Apart from his nose, certainly, there was little to judge young Charles Darwin by. At the time of the interview he was twenty-two-and-a-half years old. The spring before, he had been graduated from Cambridge, where he had achieved no particular distinction, academic or otherwise, and had displayed no more interest in science than extracurricular friendships with such of the science faculty as Henslow and the geologist, the Reverend Adam Sedgwick. Darwin’s chief adolescent interests had been a rather haphazard collecting, principally of beetles, and shooting, which was his particular passion. His father was convinced he was hopelessly frivolous, and had once told him, “You care for nothing but shooting, dogs, and ratcatching, and you will be a disgrace to yourself and all your family.” On the strength of this unflattering judgment, Charles’s patent inability to become a doctor, and his general lack of interest in any particular field or profession, Dr. Darwin had decided that his son had best become a clergyman, and his study at Cambridge was to have prepared him for the ministry. One of the arguments Josiah Wedgewood had used in favor of Darwin’s going on the voyage, in fact, was that the pursuit of natural history was a very suitable hobby for a clergyman, and it was assumed that Charles would study for orders on his return.

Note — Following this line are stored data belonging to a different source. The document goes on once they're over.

-- ==== Sys2Proof/Machine/Build.lean ====
section
/-! DEFINITION. The parameters of the instance that State.reset describes: the spec's default of each
(spec/00_scope.md R10; "The defaults define this hardware", spec/90_conflicts.md C10). -/

namespace Sys2Proof

/-- Every parameter of R10 at the default the spec chose (notes/assumptions/1.md). -/
def Config.built : Config :=
  { profile := .source
    zeroGroupDecode := .exact
    stackDepth := .bounded 16
    shiftSource := .vx
    logicResetsVF := false
    loadStoreIncrementsI := false }

/-- The same instance built with the profile `EXTENDED` (R2). -/
def Config.asExtended (c : Config) : Config :=
  { c with profile := .extended }

end Sys2Proof
end

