/-! ## Reads after the updates that do not touch what is read -/

@[simp] theorem State.writeV_readByte (x : Nibble) (v : Byte) (b : Nat) : (s.writeV x v).readByte b = s.readByte b := rfl
@[simp] theorem State.writeV_faulted (x : Nibble) (v : Byte) : (s.writeV x v).faulted = s.faulted := rfl
@[simp] theorem State.writeV_fetchWord (x : Nibble) (v : Byte) : (s.writeV x v).fetchWord = s.fetchWord := rfl
@[simp] theorem State.writeV_draw (x : Nibble) (v : Byte) : (s.writeV x v).draw = s.draw := rfl
@[simp] theorem State.writeVF_readByte (v : Byte) (b : Nat) : (s.writeVF v).readByte b = s.readByte b := rfl
@[simp] theorem State.writeVF_faulted (v : Byte) : (s.writeVF v).faulted = s.faulted := rfl
@[simp] theorem State.writeVF_fetchWord (v : Byte) : (s.writeVF v).fetchWord = s.fetchWord := rfl
@[simp] theorem State.writeVF_draw (v : Byte) : (s.writeVF v).draw = s.draw := rfl
@[simp] theorem State.writeI_readV (v : Word) (j : Nibble) : (s.writeI v).readV j = s.readV j := rfl
@[simp] theorem State.writeI_readByte (v : Word) (b : Nat) : (s.writeI v).readByte b = s.readByte b := rfl
@[simp] theorem State.writeI_faulted (v : Word) : (s.writeI v).faulted = s.faulted := rfl
@[simp] theorem State.writeI_fetchWord (v : Word) : (s.writeI v).fetchWord = s.fetchWord := rfl
@[simp] theorem State.writeI_draw (v : Word) : (s.writeI v).draw = s.draw := rfl
@[simp] theorem State.jump_readV (a : Word) (j : Nibble) : (s.jump a).readV j = s.readV j := rfl
@[simp] theorem State.jump_readByte (a : Word) (b : Nat) : (s.jump a).readByte b = s.readByte b := rfl
@[simp] theorem State.jump_faulted (a : Word) : (s.jump a).faulted = s.faulted := rfl
@[simp] theorem State.jump_draw (a : Word) : (s.jump a).draw = s.draw := rfl
@[simp] theorem State.advance_readV (j : Nibble) : (s.advance).readV j = s.readV j := rfl
@[simp] theorem State.advance_readByte (b : Nat) : (s.advance).readByte b = s.readByte b := rfl
@[simp] theorem State.advance_faulted : (s.advance).faulted = s.faulted := rfl
@[simp] theorem State.advance_draw : (s.advance).draw = s.draw := rfl
@[simp] theorem State.skip_readV (j : Nibble) : (s.skip).readV j = s.readV j := rfl
@[simp] theorem State.skip_readByte (b : Nat) : (s.skip).readByte b = s.readByte b := rfl
@[simp] theorem State.skip_faulted : (s.skip).faulted = s.faulted := rfl
@[simp] theorem State.skip_draw : (s.skip).draw = s.draw := rfl
@[simp] theorem State.push_readV (a : Word) (j : Nibble) : (s.push a).readV j = s.readV j := rfl
@[simp] theorem State.push_readByte (a : Word) (b : Nat) : (s.push a).readByte b = s.readByte b := rfl
@[simp] theorem State.push_faulted (a : Word) : (s.push a).faulted = s.faulted := rfl
@[simp] theorem State.push_fetchWord (a : Word) : (s.push a).fetchWord = s.fetchWord := rfl
@[simp] theorem State.push_draw (a : Word) : (s.push a).draw = s.draw := rfl
@[simp] theorem State.dropTop_readV (j : Nibble) : (s.dropTop).readV j = s.readV j := rfl
@[simp] theorem State.dropTop_readByte (b : Nat) : (s.dropTop).readByte b = s.readByte b := rfl
@[simp] theorem State.dropTop_faulted : (s.dropTop).faulted = s.faulted := rfl
@[simp] theorem State.dropTop_fetchWord : (s.dropTop).fetchWord = s.fetchWord := rfl
@[simp] theorem State.dropTop_draw : (s.dropTop).draw = s.draw := rfl
@[simp] theorem State.writeBytes_readV (a : Nat) (bs : List Byte) (j : Nibble) : (s.writeBytes a bs).readV j = s.readV j := rfl
@[simp] theorem State.writeBytes_faulted (a : Nat) (bs : List Byte) : (s.writeBytes a bs).faulted = s.faulted := rfl
@[simp] theorem State.writeBytes_draw (a : Nat) (bs : List Byte) : (s.writeBytes a bs).draw = s.draw := rfl
@[simp] theorem State.writeFB_readV (fb : Framebuffer) (j : Nibble) : (s.writeFB fb).readV j = s.readV j := rfl
@[simp] theorem State.writeFB_readByte (fb : Framebuffer) (b : Nat) : (s.writeFB fb).readByte b = s.readByte b := rfl
@[simp] theorem State.writeFB_faulted (fb : Framebuffer) : (s.writeFB fb).faulted = s.faulted := rfl
@[simp] theorem State.writeFB_fetchWord (fb : Framebuffer) : (s.writeFB fb).fetchWord = s.fetchWord := rfl
@[simp] theorem State.writeFB_draw (fb : Framebuffer) : (s.writeFB fb).draw = s.draw := rfl
@[simp] theorem State.raise_readV (k : FaultKind) (o a : Word) (j : Nibble) : (s.raise k o a).readV j = s.readV j := rfl
@[simp] theorem State.raise_readByte (k : FaultKind) (o a : Word) (b : Nat) : (s.raise k o a).readByte b = s.readByte b := rfl
@[simp] theorem State.raise_fetchWord (k : FaultKind) (o a : Word) : (s.raise k o a).fetchWord = s.fetchWord := rfl
@[simp] theorem State.raise_draw (k : FaultKind) (o a : Word) : (s.raise k o a).draw = s.draw := rfl
@[simp] theorem State.present_readV (r : Option Byte) (j : Nibble) : (s.present r).readV j = s.readV j := rfl
@[simp] theorem State.present_readByte (r : Option Byte) (b : Nat) : (s.present r).readByte b = s.readByte b := rfl
@[simp] theorem State.present_faulted (r : Option Byte) : (s.present r).faulted = s.faulted := rfl
@[simp] theorem State.present_fetchWord (r : Option Byte) : (s.present r).fetchWord = s.fetchWord := rfl
@[simp] theorem State.writeRegs_readByte (first : Nat) (bs : List Byte) (b : Nat) :
    (s.writeRegs first bs).readByte b = s.readByte b := by
  simp [State.readByte]
@[simp] theorem State.logicFlag_readByte (b : Nat) : s.logicFlag.readByte b = s.readByte b := by
  simp [State.readByte]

That Monday in September was beyond any doubt the most fateful day in the lives of both participants. In Darwin’s case, he never lost the conviction that he, and his whole theory of evolution, were entirely formed by the voyage of the Beagle. On his return, he wrote FitzRoy, “I think it far the most fortunate circumstance in my life that the chance afforded by your offer of taking a Naturalist fell on me,” and said that what he had learned on the Beagle, “I would not exchange for twice ten thousand a year.” Looking back on his career forty-five years later, Darwin wrote in his Autobiography:
The voyage of the Beagle has been by far the most important event in my life, and has determined my whole career; yet it depended on so small a circumstance as my uncle offering to drive me thirty miles to Shrewsbury, which few uncles would have done, and on such a trifle as the shape of my nose. I have always felt that I owe to the voyage the first real training or education of my mind.
The voyage not only gave him the germ of his theory of natural selection and much firsthand data for it, but it gave him the material for the early books and papers that made his reputation and earned an audience for his evolutionary hypothesis. The same extraordinary series of coincidences and accidents, culminating in the interview and acceptance before lunch Monday, determined FitzRoy’s life just as definitely, and much more tragically. FitzRoy became, in the directest possible fashion, the godfather of the most disturbing idea of the past century and its first victim.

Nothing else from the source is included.